Swett Marsh in Georgetown has experienced ongoing environmental degradation due to agricultural impacts from centuries ago. Now, the town and Kennebec Estuary Land Trust are collaborating to restore the marsh for the betterment of species that live there and the health of the broader marine ecosystem.
“Swett Marsh was extensively farmed in the 16- to 1800s, so the farmers working those marshes made modifications to help them grow better hay,” said Ruth Indrick, the land trust’s project director. “You could get better hay when you keep the salt water out, so they built embankments to keep water out and dug ditches.”
The embankments and ditches are inhibiting the natural flow and drainage of the wetland, and causing plant species to grow differently or more sparsely in areas where they’re needed.
“We’re figuring out how to reconnect areas that are trapped in by the embankments,” Indrick said.
“Saltwater plants are particularly attuned to how much time they spend flooded,” she explained. Flooding “ends up decreasing health of some of the plants, which means the marsh has a harder time staying healthy and growing.”

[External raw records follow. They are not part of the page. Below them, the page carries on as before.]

-- ==== Sys2Proof/Machine/Access.lean ====
section
/-! DEFINITION. Forming memory accesses: addresses and their parts (R206, R213, R341), formats (R73, R208), watchpoints
(R373 to R376, R393) and the request that a memory firing issues (R203, R204). -/

namespace Sys2Proof.Machine

/-! ## Addresses -/

/-- R35: bits of the byte-offset field of a SPACE. -/
def offBits : Nat → Nat
  | 0 => 56 | 1 => 26 | 2 => 26 | 3 => 32 | _ => 24

/-- The byte offset of an address operand. -/
def offsetOf (a : Word) : Nat := a.toNat % 2 ^ offBits (spaceOf a)

/-- R213: adds to the byte-offset field; an offset carried out of it is EXTENT_BOUND. -/
def addOff (a : Word) (d : Int) : Except Nat Word :=
  let w := offBits (spaceOf a)
  let o : Int := (offsetOf a : Nat) + d
  if o < 0 || 2 ^ w ≤ o then .error stExtentBound else .ok (BitVec.ofNat 64 (a.toNat / 2 ^ w * 2 ^ w + o.toNat))

def Loc.add (l : Loc) (n : Nat) : Loc :=
  match l with
  | .mem pa tag key => .mem (pa + n) tag key
  | .tile core idx off => .tile core idx (off + n)
  | .host pa => .host (pa + n)
  | .net tenant qp off => .net tenant qp (off + n)

/-- The position of a place, by which granules are aligned. -/
def Loc.pos (l : Loc) : Nat :=
  match l with
  | .mem pa _ _ => pa
  | .tile _ _ off => off
  | .host pa => pa
  | .net _ _ off => off

/-- R341: cuts a range at 64-byte boundaries; `k` pieces at most. DEDUCED (log 69). -/
def granuleCuts : Nat → Loc → Nat → Nat → List (Loc × Nat × Nat)
  | 0, _, _, _ => []
  | k + 1, l, n, off =>
    if n == 0 then [] else
      let len := min n (64 - l.pos % 64)
      (l, len, off) :: granuleCuts k (l.add len) (n - len) (off + len)

/-- R341: the granules of an access. -/
def granulesIn (ps : List (Loc × Nat × Nat)) : List (Loc × Nat × Nat) :=
  ps.flatMap fun p => granuleCuts (p.2.1 / 64 + 2) p.1 p.2.1 p.2.2

/-- What an event of a piece reads or writes: its own place and those of the same granule, with length, offset, operation. DESIGN CHOICE (log 177). -/
def Piece.spans (p : Piece) : List (Loc × Nat × Nat × PieceOp) := (p.place, p.len, p.off, p.op) :: p.more

/-- R341: two places lie in one aligned 64-byte granule of memory. -/
def sameGranule (a b : Loc) : Bool :=
  match a, b with
  | .mem x _ _, .mem y _ _ => x / 64 == y / 64
  | _, _ => false

/-- R341: parts of an access, in ascending order: those of one granule perform as one event. -/
def oneByGranule : List Piece → List Piece
  | [] => []
  | p :: ps => match oneByGranule ps with
    | [] => [p]
    | q :: qs => if sameGranule p.place q.place then { p with more := q.spans } :: qs else p :: q :: qs

/-- The parts of a range within an access. -/
def subParts (ps : List (Loc × Nat × Nat)) (o n : Nat) : List (Loc × Nat × Nat) :=
  ps.filterMap fun p =>
    let lo := max p.2.2 o
    let hi := min (p.2.2 + p.2.1) (o + n)
    if lo < hi then some (p.1.add (lo - p.2.2), hi - lo, lo) else none

/-- R206: the aligned pieces of a scalar access: offset in the access and length, `k` pieces at most. DEDUCED (log 69). -/
def alignedCuts : Nat → Nat → Nat → Nat → List (Nat × Nat)
  | 0, _, _, _ => []
  | k + 1, a, n, off =>
    if n == 0 then [] else
      let w := if 8 ≤ n && a % 8 == 0 then 8 else if 4 ≤ n && a % 4 == 0 then 4 else if 2 ≤ n && a % 2 == 0 then 2 else 1
      (off, w) :: alignedCuts k (a + w) (n - w) (off + w)

/-- R279: cuts a part of at most 8 bytes where the home node changes, at a 256-byte boundary. -/
def nodeCuts (p : Loc × Nat × Nat) : List (Loc × Nat × Nat) :=
  let room := 256 - p.1.pos % 256
  if p.2.1 ≤ room then [p] else [(p.1, room, p.2.2), (p.1.add room, p.2.1 - room, p.2.2 + room)]

/-- R206, R279, R341: the pieces of a scalar access of `n` bytes. -/
def scalarPieces (a : Word) (n : Nat) (t : Target) (op : Nat → Nat → PieceOp) : List Piece :=
  (alignedCuts 8 (offsetOf a) n 0).flatMap fun c =>
    ((subParts t.parts c.1 c.2).flatMap nodeCuts).map fun p => { place := p.1, len := p.2.1, off := p.2.2, op := op p.2.2 p.2.1 }

/-- The physical address of the first byte of an access (R366). -/
def firstPa (ps : List (Loc × Nat × Nat)) : Nat :=
  match ps.head? with
  | some (.mem pa _ _, _, _) => pa
  | _ => tilePa

/-! ## Formats -/

/-- R73, R208: the type of a scalar access. -/
def scalarForm (sp : Nat) (fa : Option Nat) (ty : Ty) : Except Nat Ty :=
  if sp != 0 then .ok (if ty == .none then .z64 else ty)
  else match formatOf fa ty none with
    | .error st => .error st
    | .ok (t, g) => if g != .g0 || t == .e2m1 || t == .qn4 then .error stFormat else .ok (if t == .none then .z64 else t)

/-- R202, R208: a scalar access: its type and where it lands. DESIGN CHOICE (log 13). -/
def State.scalarAccess (s : State) (site : Site) (u : Use) (a : Word) (ty : Ty) : Except Nat (Ty × Target) :=
  match s.resolve site u a (if ty == .none then 1 else tyBits ty / 8) with
  | .error st => .error st
  | .ok t =>
    match scalarForm (spaceOf a) t.fa ty with
    | .error st => .error st
    | .ok x => if ty == .none then (s.resolve site u a (tyBits x / 8)).map fun t => (x, t) else .ok (x, t)

/-! ## Watchpoints -/

/-- The physical address of each byte of a watch unit's 16-byte range. -/
def State.watchPlaces (s : State) (c : Ctx) (w : Watch) : List (Option Nat) :=
  (List.range 16).map fun j =>
    match s.resolve { core := w.core, ctx := c.id } { spaces := [0, 1, 2], read := false, copy := true, device := true }
        (w.base + BitVec.ofNat 64 j) 1 with
    | .error _ => none
    | .ok t => match t.parts.head?, t.va with
      | some (.mem pa _ _, _, _), _ => some (s.absPa pa)
      | _, some va => match s.walk c.tenant va with
        | .leaf x size pkg => if leafHost x then none else some (s.absPa (leafPa x size pkg va))
        | _ => none
      | _, _ => none

/-- R355: which bytes of a watched range an access touches. -/
def touchMask (places : List (Option Nat)) (ranges : List (Nat × Nat)) : Nat :=
  ((enumL places).map fun p => match p.2 with
    | some a => if ranges.any fun r => decide (r.1 ≤ a) && decide (a < r.1 + r.2) then 2 ^ p.1 else 0
    | none => 0).sum

/-- R393: the kind bit of WATCHn_CTL for an access kind: 1 read, 2 write, 4 atomic. -/
def watchBit (kind : Nat) : Nat := if kind == 1 then 1 else if kind == 2 then 2 else 3

/-- R238: check points by their bit of WATCHn_CTL. -/
def atIssue : Nat := 4
def atCpath : Nat := 5
def atHome : Nat := 6

/-- R238: a unit is enabled for a check point. -/
def Watch.checks (w : Watch) (point : Nat) : Bool := bf w.ctl.toNat 0 1 == 1 && bf w.ctl.toNat point 1 == 1

/-- A unit's mask of touched bytes where it is enabled for a kind at a check point and hit; else 0. -/
def WatchAt.touch (x : WatchAt) (point kind : Nat) (ranges : List (Nat × Nat)) : Nat :=
  if x.unit.checks point && bf x.unit.ctl.toNat (watchBit kind) 1 == 1 then
    let m := touchMask x.places ranges
    if m &&& x.unit.mask.toNat != 0 then m else 0
  else 0

/-- The enabled units of a context. -/
def State.watchesOf (s : State) (c : Ctx) : List WatchAt :=
  (enumL c.regs.watch).filterMap fun w =>
    if bf w.2.ctl.toNat 0 1 == 1 then some { n := w.1, unit := w.2, places := s.watchPlaces c w.2 } else none

/-- R373: the units hit at a check point, with the mask of touched bytes. -/
def watchHits (us : List WatchAt) (point kind : Nat) (ranges : List (Nat × Nat)) : List (WatchAt × Nat) :=
  us.filterMap fun u => if u.touch point kind ranges == 0 then none else some (u, u.touch point kind ranges)

/-- R373: the units of a context that an access which passes a check point meets at HOME. -/
def homeUnits (us : List WatchAt) (point : Nat) : List WatchAt :=
  us.filter fun u => u.unit.checks atHome && !u.unit.checks point

/-- The units that an access of a firing, or of a command, meets: none of a handler's (R357). -/
def State.watchesAt (s : State) (site : Site) : List WatchAt :=
  if site.hnd then [] else match s.ctx? site.ctx with
    | some c => s.watchesOf c
    | none => []

def Watch.halts (w : Watch) : Bool := bf w.ctl.toNat 7 1 == 1

/-- The physical ranges of an access. -/
def State.rangesOf (s : State) (ps : List Piece) : List (Nat × Nat) :=
  (ps.flatMap Piece.spans).filterMap fun p => match p.1 with
    | .mem pa _ _ => some (s.absPa pa, p.2.1)
    | _ => none

/-! ## Firing -/

/-- A memory firing: R94, then the read positions, then `k`. -/
def State.memFiring (s : State) (p : Par) (reads ops : List Tok) (k : State → State) : Host.Outcome State Fault Refusal :=
  s.firing p latGraph ops fun s => if !reads.all isRead then s.failing p latGraph stFormat ops else k s

/-- A memory firing whose checks answer a status or what to do. -/
def State.orFail (s : State) (p : Par) (ops : List Tok) {α : Type} (x : Except Nat α) (k : α → State) : State :=
  match x with
  | .error st => s.failing p latGraph st ops
  | .ok a => k a

/-- The tenant of a context. -/
def State.tenantOf (s : State) (ctx : Nat) : Nat := match s.ctx? ctx with
  | some c => c.tenant
  | none => 0

/-- R203, R204: a memory firing issues its request: issue tokens and references, the watch check of R373, the IFR entry.
`kind` is the access kind of R355; 0: none is checked. -/
def State.fireReq (s : State) (p : Par) (kind : Nat) (ems : List (Dest × Tok)) (used : List Tok) (r : Req) : State :=
  let site := s.cur.site
  let s := s.finish p latGraph ems used
  let r : Req := { r with site := site, d0 := p.d0, d1 := p.d1, d2 := p.d2, tenant := s.tenantOf site.ctx }
  let us := if kind == 0 then [] else s.watchesAt site
  let r : Req := { r with home := if kind == 0 then none else some (homeUnits us atIssue) }
  let hits := watchHits us atIssue kind (s.rangesOf r.pieces)
  let id := s.ms.reqSeq
  hits.foldl (fun s h => s.trap
      { cause := 3, core := site.core, site := site, code := h.1.n, a := scalarTok site r.addr,
        b := BitVec.ofNat 64 (2 ^ 61 + kind * 2 ^ 56 + h.2), item := id } h.1.unit.halts)
    (s.issue { r with watch := !hits.isEmpty, hits := hits.map fun h => (site.ctx, h.1.n) })

/-- R203: the issue token on D1. -/
def issueTok (p : Par) (site : Site) : List (Dest × Tok) := [(p.d1, scalarTok site 0)]

end Sys2Proof.Machine
end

Healthy plant life in the marsh is vital to catching sediment before the water filters out to the Kennebec River and eventually the Gulf of Maine.
The marsh is also home to a variety of fish and bird species, including the saltmarsh sparrow, which is quickly declining in population and without conservation of their habitat could be extinct by 2050, according to the American Bird Conservancy. The land is also used by indigenous communities for harvesting and basket making, among other things.

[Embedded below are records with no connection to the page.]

/-- R152: beat `j` of row `r` of a pattern source. -/
def patternBeat (p : Pattern) (r j : Nat) (io : RunIo) : List (Option Nat) × RunIo :=
  (List.range 16).foldl (fun acc i =>
    if p.c 0 ≤ 16 * j + i then (acc.1 ++ [none], acc.2) else
      let v := acc.2.load p.unit (p.addr (r * p.c 0 + 16 * j + i))
      (acc.1 ++ [some v.1.toNat], v.2)) ([], io)

/-- The elements of a beat reach a chain's end (R152, R160). -/
def sinkBeat (p kind : Nat) (pat : Pattern) (beat : LaneBeat) (io : RunIo) : RunIo :=
  let vs := beat.a.filterMap id
  match kind with
  | 0 => { io with row := io.row ++ vs }
  | 1 => vs.foldl (fun io v =>
      let n := Table.get io.sunk p
      if pat.total ≤ n then io.failWith stExtentBound
      else { io.store pat.unit (pat.addr n) v with sunk := Table.set io.sunk p (n + 1) }) io
  | _ => io

/-- A beat passes through the rest of a chain (R156, R159). -/
def feed (env : BeatEnv) : List ChainStep → List StageState → LaneBeat → RunIo → List StageState × RunIo
  | [], sts, _, io => (sts, io)
  | .stage p k w :: cs, sts, beat, io =>
    let r := stageBeat p k env.g w (sts.headD {}) beat io
    let out := r.2.1.foldl (fun (acc : List StageState × RunIo) o => feed env cs acc.1 o acc.2) (sts.tail, r.2.2)
    (r.1 :: out.1, out.2)
  | .link bsrc pat :: cs, sts, beat, io =>
    let b : List (Option Nat) × RunIo := match bsrc with
      | 0 => (List.replicate 16 none, io)
      | 1 =>
        let x := laneBeat env.b env.tb env.r beat.j
        (x.1, io.raise x.2)
      | 2 => patternBeat pat env.prow beat.j io
      | 4 => (beat.a, io)
      | _ => (beat.b, io)
    let out := feed env cs sts.tail { beat with b := b.1 } { b.2 with beats := b.2.beats + 1 }
    (sts.headD {} :: out.1, out.2)
  | .sink p kind pat :: _, sts, beat, io => (sts, sinkBeat p kind pat beat io)

/-- The steps of a chain of pipelines. DESIGN CHOICE (log 168). -/
def chainSteps (xs : List PipeCfg) : List ChainStep :=
  xs.flatMap fun x =>
    ChainStep.link (if x.asrc == 2 && x.bsrc == 2 then 4 else x.bsrc) x.src :: x.stages.map (fun w => ChainStep.stage x.p x.k w) ++
      (if x.sink == 2 then [] else [ChainStep.sink x.p x.sink x.dst])

/-- R159: beat `j` of `beats` of a row enters a chain and passes through; `a` is tile A as read, `ta` its window. DESIGN CHOICE (log 166). -/
def chainBeat (env : BeatEnv) (xs : List PipeCfg) (a : Tile) (ta : Option Tile) (j beats : Nat) (sts : List StageState)
    (io : RunIo) : List StageState × RunIo :=
  let x := xs.headD {}
  let e : List (Option Nat) × RunIo := match x.asrc with
    | 0 =>
      let v := laneBeat a ta env.r j
      (v.1, io.raise v.2)
    | 1 =>
      let v := laneBeat env.b env.tb env.r j
      (v.1, io.raise v.2)
    | _ => patternBeat x.src env.prow j io
  feed env (chainSteps xs) sts { j := j, a := e.1, last := j + 1 == beats } e.2

/-- The chains of a vconfig as lists of pipelines (R151). -/
def chainsOf : List PipeCfg → List (List PipeCfg)
  | [] => []
  | x :: xs =>
    match chainsOf xs with
    | (y :: ys) :: rest => if y.asrc == 3 then (x :: y :: ys) :: rest else [x] :: (y :: ys) :: rest
    | rest => [x] :: rest

end Sys2Proof.Machine
end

“Georgetown has been proactive about identifying that need” to restore the wetland because of its importance to the greater marine ecosystem of Maine, Indrick said.
The land trust plans to reopen channels that are no longer flowing as they should, she said, and they’ll also fill in ditches that interrupt the marsh’s natural process.
“The marshes around Georgetown are incredibly important and the Conservation Commission realized that there were ways we could help to make the marshes healthier,” said Cathy Gravino, head of the Conservation Commission in Georgetown.
Gravino said that a group of UNH students had first studied the marsh and found unusual patterns in plant life, and noticed how the water was blocked. When the land trust further looked into it, they discovered the ditches and network of embankments that were interrupting water flow.
“Now there’s so much interest in marsh migration and preserving our resources,” she said. This is partly because the marsh “supports the Gulf of Maine and Maine fisheries,” she said. She added that adjacent to Swett Marsh is Haul Bay, which supports a lot of local clamming.
“The town is going to replace the culvert, and that should change the flow of water through the marshes quite a bit,” she said. The plant life in the marsh, when growing properly, “cleans water from pollution,” Gravino said.
“We take the marsh for granted as just an incredibly beautiful thing, and to preserve that, if we can, is a wonderful opportunity,” she said.